↓↓↓
-- ==== Sys2Proof/Tests/Slice0.lean ====
section
/-! SUPPORT. Tests: decoding of words written out by hand, ill-formed terms, single steps from small states against the vectors of
95_test_vectors.md, and the words of the opcode table placed for a step. -/

namespace Sys2Proof.Tests

open Sys2Proof.Machine

/-! ## Helpers -/

/-- Parameters for the tests: BigEndian, no overall cap, one tuning write for the level (1, 0). -/
def par : Params where
  packing := .bigEndian
  crOverallCap := none
  settle4LaneUs := 30
  settleExitUs := 20
  phyTuning := [(⟨1, 0⟩, [⟨0x12, 0x34⟩])]
  sbWriteOpcode := 1
  sbAddrWidth := 8
  sbDataWidth := 8

/-- An idle block with these outcomes to come. -/
def idle (outcomes : List AuxOutcome) : State := { State.reset with par := par, chan := ⟨outcomes, 0⟩ }

/-- A block that awaits an attempt of a transaction. -/
def awaiting (t : Txn) (site : AuxSite) (attempt : Nat) (outcomes : List AuxOutcome) : State :=
  { idle outcomes with
    aux :=
      { State.reset.aux with
        ctl := { State.reset.aux.ctl with busy := true }
        cmd := t.word
        inFlight := some ⟨t.word, t.payload⟩ }
    ctx := { State.reset.ctx with ltsmState := .clockRecovery, auxAttempt := attempt }
    port := { State.reset.port with enable := true }
    op := .busy (.awaitAux t site) }

/-- Whether an outcome is a next state with this property. -/
def next (o : Out) (f : State → Bool) : Bool :=
  match o with
  | .next t => f t
  | _ => false

/-- Whether an outcome is this refusal. -/
def refuses (o : Out) (r : Refusal) : Bool :=
  match o with
  | .refused r' => r == r'
  | _ => false

/-- Whether bytes decode to this instruction. -/
def decodes (f : Format) (bytes : List Byte) (i : Instr) : Bool :=
  match decodeWhole f bytes with
  | .ok j => i == j
  | .error _ => false

/-- Whether bytes are refused for this reason. -/
def rejects (f : Format) (bytes : List Byte) (e : DecodeError) : Bool :=
  match decodeWhole f bytes with
  | .ok _ => false
  | .error e' => e == e'

/-! ## Decoding (30_encoding.md; vectors W-1 to W-15) -/

theorem test_decode_native_write : decodes .auxRequest [0x80, 0x01, 0x00, 0x00, 0x0A] (.nativeWrite 0x00100 0 [0x0A]) = true := by
  decide

theorem test_decode_native_read : decodes .auxRequest [0x91, 0x23, 0x45, 0x0F] (.nativeRead 0x12345 15) = true := by decide

theorem test_decode_i2c_write : decodes .auxRequest [0x00, 0x00, 0x50, 0x00, 0x00] (.i2cWrite 0x00050 0 [0x00]) = true := by decide

theorem test_decode_i2c_read : decodes .auxRequest [0x10, 0x00, 0x50, 0x0F] (.i2cRead 0x00050 15) = true := by decide

theorem test_decode_i2c_write_mot : decodes .auxRequest [0x40, 0x00, 0x50, 0x00, 0x7F] (.i2cWriteMot 0x00050 0 [0x7F]) = true := by
  decide

theorem test_decode_i2c_read_mot : decodes .auxRequest [0x50, 0x00, 0x50, 0x00] (.i2cReadMot 0x00050 0) = true := by decide

theorem test_decode_reply_ack : decodes .auxReply [0x00, 0x11, 0x01] (.replyAck [0x11, 0x01]) = true := by decide

theorem test_decode_reply_nack : decodes .auxReply [0x10] (.replyNack []) = true := by decide

theorem test_decode_reply_defer : decodes .auxReply [0x20] (.replyDefer []) = true := by decide

theorem test_decode_aux_execute :
    decodes .hostOp
      [0x01, 0x08, 0x80, 0x02, 0x02, 0x02, 0xAA, 0xBB]
      (.auxExecute 0x8 0x100 2 [0xAA, 0xBB]) = true := by decide

theorem test_decode_dpcd_read :
    decodes .hostOp [0x02, 0x82, 0x04, 0x03] (.dpcdRead 0x202 3) = true := by decide

theorem test_decode_dpcd_read_probe :
    decodes .hostOp [0x03, 0x0E, 0x01] (.dpcdReadProbe 0x00E 1) = true := by decide

theorem test_decode_dpcd_write :
    decodes .hostOp [0x04, 0x80, 0x02, 0x01, 0xB4, 0x24] (.dpcdWrite 0x100 1 0x1234)
      = true := by decide

/-- `n` is a natural of any size (R130, R131): 2^32 is 16 followed by four zero digits. -/
theorem test_decode_wide_count :
    decodes .hostOp [0x02, 0x00, 0x80, 0x80, 0x80, 0x80, 0x10] (.dpcdRead 0 (2 ^ 32)) = true := by decide

theorem test_reject_zero_digit : rejects .hostOp [0x02, 0x80, 0x00, 0x01] .zeroDigit = true := by decide

theorem test_decode_epc_apply : decodes .hostOp [0x05, 0x01, 0x00, 0x03] (.epcApply 1 0 4) = true := by decide

theorem test_decode_link_train : decodes .hostOp [0x06, 0x01, 0x02, 0x01] (.linkTrain 2 .hbr2 true) = true := by decide

theorem test_reject_reserved_command : rejects .auxRequest [0x20, 0x00, 0x00, 0x00] .reservedCommand = true := by decide

theorem test_reject_unnamed_status : rejects .auxReply [0x30] .unnamedStatus = true := by decide

theorem test_reject_low_nibble_of_reply : rejects .auxReply [0x01] .unusedBitSet = true := by decide

theorem test_reject_long_reply : rejects .auxReply (0x00 :: List.replicate 17 0) .replyTooLong = true := by decide

theorem test_reject_reserved_op_code : rejects .hostOp [0x07] .reservedOpCode = true := by decide

theorem test_reject_op_code_with_high_bits : rejects .hostOp [0x16, 0x00, 0x00, 0x00] .reservedOpCode = true := by decide

theorem test_reject_unknown_link_rate : rejects .hostOp [0x06, 0x00, 0x03, 0x00] .unknownLinkRate = true := by decide

theorem test_reject_unused_framing_bit : rejects .hostOp [0x06, 0x00, 0x00, 0x02] .unusedBitSet = true := by decide

theorem test_reject_truncated_payload : rejects .auxRequest [0x80, 0x01, 0x00, 0x01, 0x0A] .truncated = true := by decide

theorem test_reject_trailing_byte : rejects .auxRequest [0x90, 0x01, 0x00, 0x00, 0x00] .trailingBytes = true := by decide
↑↑↑
■ EXERCISE DIRECTIONS:
Restate each line above word for word.

■ ANSWER SECTION:
-- ==== Sys2Proof/Tests/Slice0.lean ====
section
/-! SUPPORT. Tests: decoding of words written out by hand, ill-formed terms, single steps from small states against the vectors of
95_test_vectors.md, and the words of the opcode table placed for a step. -/

namespace Sys2Proof.Tests

open Sys2Proof.Machine

/-! ## Helpers -/

/-- Parameters for the tests: BigEndian, no overall cap, one tuning write for the level (1, 0). -/
def par : Params where
  packing := .bigEndian
  crOverallCap := none
  settle4LaneUs := 30
  settleExitUs := 20
  phyTuning := [(⟨1, 0⟩, [⟨0x12, 0x34⟩])]
  sbWriteOpcode := 1
  sbAddrWidth := 8
  sbDataWidth := 8

/-- An idle block with these outcomes to come. -/
def idle (outcomes : List AuxOutcome) : State := { State.reset with par := par, chan := ⟨outcomes, 0⟩ }

/-- A block that awaits an attempt of a transaction. -/
def awaiting (t : Txn) (site : AuxSite) (attempt : Nat) (outcomes : List AuxOutcome) : State :=
  { idle outcomes with
    aux :=
      { State.reset.aux with
        ctl := { State.reset.aux.ctl with busy := true }
        cmd := t.word
        inFlight := some ⟨t.word, t.payload⟩ }
    ctx := { State.reset.ctx with ltsmState := .clockRecovery, auxAttempt := attempt }
    port := { State.reset.port with enable := true }
    op := .busy (.awaitAux t site) }

/-- Whether an outcome is a next state with this property. -/
def next (o : Out) (f : State → Bool) : Bool :=
  match o with
  | .next t => f t
  | _ => false

/-- Whether an outcome is this refusal. -/
def refuses (o : Out) (r : Refusal) : Bool :=
  match o with
  | .refused r' => r == r'
  | _ => false

/-- Whether bytes decode to this instruction. -/
def decodes (f : Format) (bytes : List Byte) (i : Instr) : Bool :=
  match decodeWhole f bytes with
  | .ok j => i == j
  | .error _ => false

/-- Whether bytes are refused for this reason. -/
def rejects (f : Format) (bytes : List Byte) (e : DecodeError) : Bool :=
  match decodeWhole f bytes with
  | .ok _ => false
  | .error e' => e == e'

/-! ## Decoding (30_encoding.md; vectors W-1 to W-15) -/

theorem test_decode_native_write : decodes .auxRequest [0x80, 0x01, 0x00, 0x00, 0x0A] (.nativeWrite 0x00100 0 [0x0A]) = true := by
  decide

theorem test_decode_native_read : decodes .auxRequest [0x91, 0x23, 0x45, 0x0F] (.nativeRead 0x12345 15) = true := by decide

theorem test_decode_i2c_write : decodes .auxRequest [0x00, 0x00, 0x50, 0x00, 0x00] (.i2cWrite 0x00050 0 [0x00]) = true := by decide

theorem test_decode_i2c_read : decodes .auxRequest [0x10, 0x00, 0x50, 0x0F] (.i2cRead 0x00050 15) = true := by decide

theorem test_decode_i2c_write_mot : decodes .auxRequest [0x40, 0x00, 0x50, 0x00, 0x7F] (.i2cWriteMot 0x00050 0 [0x7F]) = true := by
  decide

theorem test_decode_i2c_read_mot : decodes .auxRequest [0x50, 0x00, 0x50, 0x00] (.i2cReadMot 0x00050 0) = true := by decide

theorem test_decode_reply_ack : decodes .auxReply [0x00, 0x11, 0x01] (.replyAck [0x11, 0x01]) = true := by decide

theorem test_decode_reply_nack : decodes .auxReply [0x10] (.replyNack []) = true := by decide

theorem test_decode_reply_defer : decodes .auxReply [0x20] (.replyDefer []) = true := by decide

theorem test_decode_aux_execute :
    decodes .hostOp
      [0x01, 0x08, 0x80, 0x02, 0x02, 0x02, 0xAA, 0xBB]
      (.auxExecute 0x8 0x100 2 [0xAA, 0xBB]) = true := by decide

theorem test_decode_dpcd_read :
    decodes .hostOp [0x02, 0x82, 0x04, 0x03] (.dpcdRead 0x202 3) = true := by decide

theorem test_decode_dpcd_read_probe :
    decodes .hostOp [0x03, 0x0E, 0x01] (.dpcdReadProbe 0x00E 1) = true := by decide

theorem test_decode_dpcd_write :
    decodes .hostOp [0x04, 0x80, 0x02, 0x01, 0xB4, 0x24] (.dpcdWrite 0x100 1 0x1234)
      = true := by decide

/-- `n` is a natural of any size (R130, R131): 2^32 is 16 followed by four zero digits. -/
theorem test_decode_wide_count :
    decodes .hostOp [0x02, 0x00, 0x80, 0x80, 0x80, 0x80, 0x10] (.dpcdRead 0 (2 ^ 32)) = true := by decide

theorem test_reject_zero_digit : rejects .hostOp [0x02, 0x80, 0x00, 0x01] .zeroDigit = true := by decide

theorem test_decode_epc_apply : decodes .hostOp [0x05, 0x01, 0x00, 0x03] (.epcApply 1 0 4) = true := by decide

theorem test_decode_link_train : decodes .hostOp [0x06, 0x01, 0x02, 0x01] (.linkTrain 2 .hbr2 true) = true := by decide

theorem test_reject_reserved_command : rejects .auxRequest [0x20, 0x00, 0x00, 0x00] .reservedCommand = true := by decide

theorem test_reject_unnamed_status : rejects .auxReply [0x30] .unnamedStatus = true := by decide

theorem test_reject_low_nibble_of_reply : rejects .auxReply [0x01] .unusedBitSet = true := by decide

theorem test_reject_long_reply : rejects .auxReply (0x00 :: List.replicate 17 0) .replyTooLong = true := by decide

theorem test_reject_reserved_op_code : rejects .hostOp [0x07] .reservedOpCode = true := by decide

theorem test_reject_op_code_with_high_bits : rejects .hostOp [0x16, 0x00, 0x00, 0x00] .reservedOpCode = true := by decide

theorem test_reject_unknown_link_rate : rejects .hostOp [0x06, 0x00, 0x03, 0x00] .unknownLinkRate = true := by decide

theorem test_reject_unused_framing_bit : rejects .hostOp [0x06, 0x00, 0x00, 0x02] .unusedBitSet = true := by decide

theorem test_reject_truncated_payload : rejects .auxRequest [0x80, 0x01, 0x00, 0x01, 0x0A] .truncated = true := by decide

theorem test_reject_trailing_byte : rejects .auxRequest [0x90, 0x01, 0x00, 0x00, 0x00] .trailingBytes = true := by decide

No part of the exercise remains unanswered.